I by myself can’t just say, no, I’m not going to fill out referrals anymore. My practice alone cannot get together and decide we’re not going to fill out referrals anymore. Even at the level of our institution, a large academic medical center, if I got everyone here to agree to go on strike, we might begin to be able to make inroads against the people who have foisted this system upon us. But I suspect that the insurers would just say well, we will get someone else who is eager for the business who would be willing to do this then, or else they might threaten to lower the rates they’re reimbursing us at.
And just passing this work on to non-physician staff at our office is not the answer. Not only is this beyond the “scope of practice” of these staff members, as the system will only allow MD’s or NP’s to enter referrals. But I consider them such a waste of time that I would never want them to have to do this useless, mindless work that adds no value to the care of our patients.

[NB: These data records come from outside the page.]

-- ==== Sys2Proof/Laws/Bodies.lean ====
section
/-! SUPPORT. Reading the bodies of requests (R206, R208): what each layout reads from the bytes that spell its fields. -/

namespace Sys2Proof.Machine

@[simp] theorem byte_toNat (n : Nat) : (byte n).toNat = n % 256 := by simp [byte]

theorem be_two (n : Nat) : be 2 n = [byte (n / 256), byte n] := by simp [be, byte]

theorem be_three (n : Nat) : be 3 n = [byte (n / 65536), byte (n / 256), byte n] := by
  simp [be, byte, Nat.div_div_eq_div_mul]

theorem be_four (n : Nat) : be 4 n = [byte (n / 16777216), byte (n / 65536), byte (n / 256), byte n] := by
  simp [be, byte, Nat.div_div_eq_div_mul]

@[simp] theorem be_length (len n : Nat) : (be len n).length = len := by
  induction len generalizing n with
  | zero => rfl
  | succ k ih => simp [be, ih]

theorem num_append (xs ys : List Byte) : num (xs ++ ys) = num xs * 256 ^ ys.length + num ys := by
  induction ys using List.reverseRecOn with
  | nil => simp [num]
  | append_singleton ys y ih =>
    simp only [num, ← List.append_assoc, List.foldl_append, List.foldl_cons, List.foldl_nil] at ih ⊢
    rw [ih]
    simp only [List.length_append, List.length_singleton, pow_succ]
    ring

/-- Bytes that spell a number spell it modulo their span (R206). -/
theorem num_be (len n : Nat) : num (be len n) = n % 256 ^ len := by
  induction len generalizing n with
  | zero => simp [be, num, Nat.mod_one]
  | succ k ih =>
    rw [be, num_append, ih]
    simp only [List.length_singleton, pow_one, num, List.foldl_cons, List.foldl_nil, BitVec.toNat_ofNat, Nat.zero_mul,
      Nat.zero_add]
    have h : 256 ^ (k + 1) = 256 * 256 ^ k := pow_succ' 256 k
    rw [h, Nat.mod_mul, show (2 : Nat) ^ 8 = 256 from rfl, Nat.mul_comm, Nat.add_comm]

@[simp] theorem yesNo_toNat (b : Bool) : (yesNo b).toNat = if b then 1 else 0 := by cases b <;> rfl

theorem yesNoOf_yesNo (b : Bool) : yesNoOf (if b then 1 else 0) = some b := by cases b <;> rfl

theorem deskCode_lt (d : Desk) : d.code < 6 := by cases d <;> decide

@[simp] theorem ofCode_code (d : Desk) : Desk.ofCode (d.code % 256) = some d := by cases d <;> rfl

@[simp] theorem target_ofCode_code (t : Target) : Target.ofCode (t.code % 256) = some t := by
  cases t with
  | desk d => cases d <;> rfl
  | room => rfl

theorem tagOf_val (t : Tag) : tagOf t.val = some t := by simp [tagOf, t.isLt]

theorem areaOf_val (a : Area) : areaOf a.val = some a := by simp [areaOf, a.isLt]

theorem opOf_val (i : OpIndex) : opOf i.val = some i := by simp [opOf, i.isLt]

/-! ### The layouts -/

theorem two_bytes {n : Nat} (h : n < 65536) : n / 256 % 256 * 256 + n % 256 = n := by
  rw [Nat.mod_eq_of_lt (Nat.div_lt_of_lt_mul h)]
  exact Nat.div_add_mod' n 256

theorem three_bytes {n : Nat} (h : n < 16777216) :
    (n / 65536 % 256 * 256 + n / 256 % 256) * 256 + n % 256 = n := by
  have e : n / 65536 = n / 256 / 256 := by rw [Nat.div_div_eq_div_mul]
  rw [e, two_bytes (Nat.div_lt_of_lt_mul h)]
  exact Nat.div_add_mod' n 256

theorem four_bytes {n : Nat} (h : n < 4294967296) :
    ((n / 16777216 % 256 * 256 + n / 65536 % 256) * 256 + n / 256 % 256) * 256 + n % 256 = n := by
  have e : n / 16777216 = n / 256 / 65536 := by rw [Nat.div_div_eq_div_mul]
  have e' : n / 65536 = n / 256 / 256 := by rw [Nat.div_div_eq_div_mul]
  rw [e, e', three_bytes (Nat.div_lt_of_lt_mul h)]
  exact Nat.div_add_mod' n 256

theorem readTag_be (t : Tag) : readTag (be 2 t.val) = some t := by
  have h := t.isLt
  have : t.val / 256 % 256 * 256 + t.val % 256 = t.val := two_bytes (by omega)
  simp [readTag, field, slice, be_two, num, this, tagOf_val]

theorem readDesk_byte (d : Desk) : readDesk [byte d.code] = some d := by
  simp [readDesk, field, slice, num]

theorem readIndex_byte (i : OpIndex) : readIndex [byte i.val] = some i := by
  have h := i.isLt
  have : i.val % 256 = i.val := by omega
  simp [readIndex, field, slice, num, this, opOf_val]

theorem readDeskTag_be (d : Desk) (t : Tag) : readDeskTag (byte d.code :: be 2 t.val) = some (d, t) := by
  have h := t.isLt
  have : t.val / 256 % 256 * 256 + t.val % 256 = t.val := two_bytes (by omega)
  simp [readDeskTag, field, slice, be_two, num, this, tagOf_val]

theorem readShelve_be (d : Desk) (t : Tag) {m : Nat} (hm : m < 65536) :
    readShelve (byte d.code :: (be 2 t.val ++ be 2 m)) = some (d, t, max 1 (min 480 m)) := by
  have h := t.isLt
  have h1 : t.val / 256 % 256 * 256 + t.val % 256 = t.val := two_bytes (by omega)
  have h2 : m / 256 % 256 * 256 + m % 256 = m := two_bytes hm
  simp [readShelve, field, slice, be_two, num, h1, h2, tagOf_val, clamp]

theorem readSetPoint_be (t : Tag) (a : Area) {base step : Nat} (sh : Bool) (h1 : 1 ≤ base) (h2 : base ≤ 4)
    (h3 : step ≤ 255) :
    readSetPoint (be 2 t.val ++ [byte a.val, byte base, byte step, yesNo sh]) =
      some (t, { area := a, base := base, step := min 120 step, shelvable := sh }) := by
  have ht := t.isLt
  have ha := a.isLt
  have e1 : t.val / 256 % 256 * 256 + t.val % 256 = t.val := two_bytes (by omega)
  have e2 : a.val % 256 = a.val := by omega
  have e3 : base % 256 = base := by omega
  have e4 : step % 256 = step := by omega
  simp [readSetPoint, field, slice, be_two, num, e1, e2, e3, e4, tagOf_val, areaOf_val, yesNoOf_yesNo, h1, h2]

theorem readAssignArea_none (a : Area) : readAssignArea [byte a.val, 255] = some (a, none) := by
  have ha := a.isLt
  have e2 : a.val % 256 = a.val := by omega
  simp [readAssignArea, field, slice, num, e2, areaOf_val, deskOrNone]

theorem readAssignArea_some (a : Area) (d : Desk) : readAssignArea [byte a.val, byte d.code] = some (a, some d) := by
  have ha := a.isLt
  have e2 : a.val % 256 = a.val := by omega
  have hd := deskCode_lt d
  have e3 : d.code % 256 ≠ 255 := by omega
  simp [readAssignArea, field, slice, num, e2, areaOf_val, deskOrNone, e3]

theorem readTimeMark_be {day second : Nat} (h1 : day < 65536) (h2 : second < 86400) :
    readTimeMark (be 2 day ++ be 3 second) = some { day := day, second := second } := by
  have e1 : day / 256 % 256 * 256 + day % 256 = day := two_bytes h1
  have e2 : (second / 65536 % 256 * 256 + second / 256 % 256) * 256 + second % 256 = second :=
    three_bytes (by omega)
  simp [readTimeMark, field, slice, be_two, be_three, num, e1, e2, h2]

theorem readFlash_be {c df da g : Nat} (h1 : c < 256) (h2 : df < 256) (h3 : da < 256) (h4 : g < 256) :
    readFlash [byte c, byte df, byte da, byte g] = some (clampFlash c df da g) := by
  simp [readFlash, field, slice, num, Nat.mod_eq_of_lt h1, Nat.mod_eq_of_lt h2, Nat.mod_eq_of_lt h3, Nat.mod_eq_of_lt h4]

theorem readLimits_be {up down a b c : Nat} (h1 : up < 65536) (h2 : down < 65536) (h3 : a < 256) (h4 : b < 256)
    (h5 : c < 256) :
    readLimits (be 2 up ++ be 2 down ++ [byte a, byte b, byte c]) =
      if down < max 16 (min 4095 up) then
        some { flood := { onAt := max 16 (min 4095 up), offAt := down }, handoverLimit := max 1 (min 30 a)
               dueGrace := min 120 b, silenceTime := max 2 (min 60 c) }
      else none := by
  have e1 : up / 256 % 256 * 256 + up % 256 = up := two_bytes h1
  have e2 : down / 256 % 256 * 256 + down % 256 = down := two_bytes h2
  simp [readLimits, field, slice, be_two, num, e1, e2, clamp, Nat.mod_eq_of_lt h3, Nat.mod_eq_of_lt h4,
    Nat.mod_eq_of_lt h5]

theorem readListRead_be (t : Target) {start count : Nat} (h1 : start < 65536) (h2 : count < 256) :
    readListRead (byte t.code :: (be 2 start ++ [byte count])) = some (t, start, max 1 (min 16 count)) := by
  have e1 : start / 256 % 256 * 256 + start % 256 = start := two_bytes h1
  simp [readListRead, field, slice, be_two, num, e1, clamp, Nat.mod_eq_of_lt h2]

theorem readJournalRead_be (n : Word32) {count : Nat} (h : count < 256) :
    readJournalRead (be 4 n.toNat ++ [byte count]) = some (n, max 1 (min 4 count)) := by
  have hn := n.isLt
  have e : ((n.toNat / 16777216 % 256 * 256 + n.toNat / 65536 % 256) * 256 + n.toNat / 256 % 256) * 256 +
      n.toNat % 256 = n.toNat := four_bytes hn
  simp [readJournalRead, field, slice, be_four, num, e, clamp, Nat.mod_eq_of_lt h]

theorem readDeskRead_byte (d : Desk) :
    readDeskRead [byte d.code, 0] = some (d, false) ∧ readDeskRead [byte d.code, 1] = some (d, true) := by
  constructor <;> simp [readDeskRead, field, slice, num, yesNoOf]

/-- Eight bytes of an area set read back as the set (R206). -/
theorem areaSetOf_bytes (set : AreaSet) : areaSetOf (areaSetBytes set) = set := by
  apply BitVec.eq_of_toNat_eq
  have h := set.isLt
  simp only [areaSetOf, areaSetBytes, List.foldr_cons, List.foldr_nil, BitVec.extractLsb'_toNat, BitVec.toNat_ofNat,
    Nat.shiftRight_eq_div_pow]
  omega

/-- The two sums of the check are a fold over the bytes (R192). -/
theorem checkSums_eq_foldl (bytes : List Byte) (a b : Nat) :
    checkSums bytes a b = bytes.foldl (fun (x : Nat × Nat) c =>
      ((x.1 + c.toNat) % 255, (x.2 + (x.1 + c.toNat) % 255) % 255)) (a, b) := by
  induction bytes generalizing a b with
  | nil => rfl
  | cons c rest ih => simp only [checkSums, List.foldl_cons, ih]

/-! ### Bytes the part does not look at (R204, R206; log 37) -/

/-- A record spelt with zeros where the part looks at none is the record as OPERATOR_READ gives it (R97, R208). -/
theorem spelt_zeros (r : OperatorRecord) : r.spelt 0 0 (List.replicate 12 0) = r.bytes := by
  obtain ⟨key, issue, role, areas, vf, vu, lk, dt⟩ := r
  cases role <;> cases vf <;> cases vu <;> cases dt <;> rfl

theorem readDisplayTag_some {c : List Byte} (h : c.length ≤ 12) (hp : ∀ b ∈ c, 32 ≤ b.toNat ∧ b.toNat ≤ 126)
    (rest : List Byte) : readDisplayTag c.length (c ++ rest) = some (some c) := by
  have h1 : c.length ≠ 255 := by omega
  have h2 : c.all printable = true := by simpa [printable] using hp
  simp [readDisplayTag, h1, h, h2]

/-- The 33 bytes that spell a record read back as the record, whatever the bytes nothing looks at (R206, R208). -/
theorem readRecord_spelt {r : OperatorRecord} (hr : r.Lawful) (x y : Nat) {pad : List Byte} (hpad : pad.length = 12) :
    (r.spelt x y pad).length = 33 ∧ readRecord (r.spelt x y pad) = some r := by
  obtain ⟨hk, hf, hu, hw, hd⟩ := hr
  obtain ⟨key, issue, role, areas, vf, vu, lk, dt⟩ := r
  have ek : (key.toNat / 65536 % 256 * 256 + key.toNat / 256 % 256) * 256 + key.toNat % 256 = key.toNat :=
    three_bytes key.isLt
  have hk0 : key.toNat ≠ 0 := fun h => hk (BitVec.eq_of_toNat_eq (by simpa using h))
  have ea := areaSetOf_bytes areas
  simp only [areaSetBytes] at ea
  obtain ⟨len, chars, e, hc, ht⟩ : ∃ len chars, displayTagSpelt dt pad = len :: chars ∧ chars.length = 12 ∧
      readDisplayTag len.toNat chars = some dt := by
    cases dt with
    | none => exact ⟨255, pad.take 12, rfl, by simp [hpad], by simp [readDisplayTag]⟩
    | some c =>
      obtain ⟨h1, h2⟩ := hd c rfl
      have h1' : c.length ≤ 12 := h1
      refine ⟨_, _, rfl, by simp [hpad], ?_⟩
      have e : (byte c.length).toNat = c.length := by simp; omega
      rw [e, List.take_append, List.take_of_length_le h1]
      exact readDisplayTag_some h1 h2 _
  have hslice : chars.take 12 = chars := List.take_of_length_le (by omega)
  have hlk := yesNoOf_yesNo lk
  have h1 : OperatorRecord.spelt ⟨key, issue, role, areas, vf, vu, lk, dt⟩ x y pad =
      be 3 key.toNat ++ [issue, byte role.code] ++ areaSetBytes areas ++ daySpelt vf x ++ daySpelt vu y ++ [yesNo lk] ++
        len :: chars := by
    cases role <;> simp [OperatorRecord.spelt, e, byte, Role.code]
  rw [h1]
  have hrole : Role.ofCode (role.code % 256) = some role := by cases role <;> rfl
  constructor
  · cases vf <;> cases vu <;> simp [areaSetBytes, hc, daySpelt]
  · have ef : ∀ v, vf = some v → v / 256 % 256 * 256 + v % 256 = v := fun v h => two_bytes (hf v h)
    have eu : ∀ v, vu = some v → v / 256 % 256 * 256 + v % 256 = v := fun v h => two_bytes (hu v h)
    have hw' : ∀ v w, vf = some v → vu = some w → v ≤ w := hw
    cases vf <;> cases vu <;>
      simp [readRecord, field, slice, be_two, be_three, num, areaSetBytes, optField, yesNoOf_yesNo, daySpelt, hslice, ht,
        hrole, ek, hk0, ea, show yesNoOf 0 = some false from rfl, show yesNoOf 1 = some true from rfl] <;>
      simp_all

theorem readSetOperator_spelt (i : OpIndex) {r : OperatorRecord} (hr : r.Lawful) (x y : Nat) {pad : List Byte}
    (hpad : pad.length = 12) : readSetOperator (byte i.val :: r.spelt x y pad) = some (i, r) := by
  obtain ⟨h1, h2⟩ := readRecord_spelt hr x y hpad
  have e : i.val % 256 = i.val := by have := i.isLt; omega
  simp [readSetOperator, h1, h2, field, slice, num, e, opOf_val]

/-- A schedule reads back from its bytes, whatever stands for the starts not given (R204, R206). -/
theorem readSchedule_spelt {starts : List Nat} (h : scheduleOk starts = true) (m : MarkMode) (hold : Bool)
    {pad : List Byte} (hpad : pad.length = 3 * (4 - starts.length)) :
    readSchedule ([byte starts.length] ++ starts.flatMap (be 3) ++ pad ++
      [(match m with | .strict => 0 | .follow => 1), yesNo hold]) = some (starts, m, hold) := by
  have hok := h
  simp only [scheduleOk, Bool.and_eq_true, decide_eq_true_eq, List.all_eq_true] at hok
  obtain ⟨⟨⟨h1, h4⟩, hlt⟩, -⟩ := hok
  have e : ∀ n ∈ starts, (n / 65536 % 256 * 256 + n / 256 % 256) * 256 + n % 256 = n :=
    fun n hn => three_bytes (by have := hlt n hn; omega)
  have hm : MarkMode.ofCode (match m with | .strict => (0 : Byte) | .follow => 1).toNat = some m := by cases m <;> rfl
  match starts with
  | [a] =>
    match pad with
    | [_, _, _, _, _, _, _, _, _] => simp_all [readSchedule, field, slice, be_three, num, yesNoOf_yesNo]
  | [a, b] =>
    match pad with
    | [_, _, _, _, _, _] => simp_all [readSchedule, field, slice, be_three, num, yesNoOf_yesNo]
  | [a, b, c] =>
    match pad with
    | [_, _, _] => simp_all [readSchedule, field, slice, be_three, num, yesNoOf_yesNo]
  | [a, b, c, d] =>
    match pad with
    | [] => simp_all [readSchedule, field, slice, be_three, num, yesNoOf_yesNo]

end Sys2Proof.Machine
end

No, we need to rise up as a group. We need to begin to say that entering a referral and so many other things that we do that get in the way of caring for patients, that stand between us and our patients, that force us to sit and type in an exam room instead of sitting and holding our patient’s hands, these things and so many others need to go away.
We allowed these systems to be layered upon us, to weigh us down so that we arrive home at the end of the day battered and broken.
If you want to be liberated, if we truly want to build a patient-centered, caring healthcare system that puts our patients first and those that deliver that care second, we need to take a stand.
This seems like a good thing to start with, one thing we could ask for, demand, that might make a real difference in terms of provider burnout and make us once again love coming to work to do the caring we were trained to do.
Help me figure out how we can rise up as a group and put an end to this mindless task that no one should really have to do.
Let’s find a way.
Fred N. Pelzman is an associate professor of medicine, New York Presbyterian Hospital and associate director, Weill Cornell Internal Medicine Associates, New York City, NY. He blogs at MedPage Today’s Building the Patient-Centered Medical Home.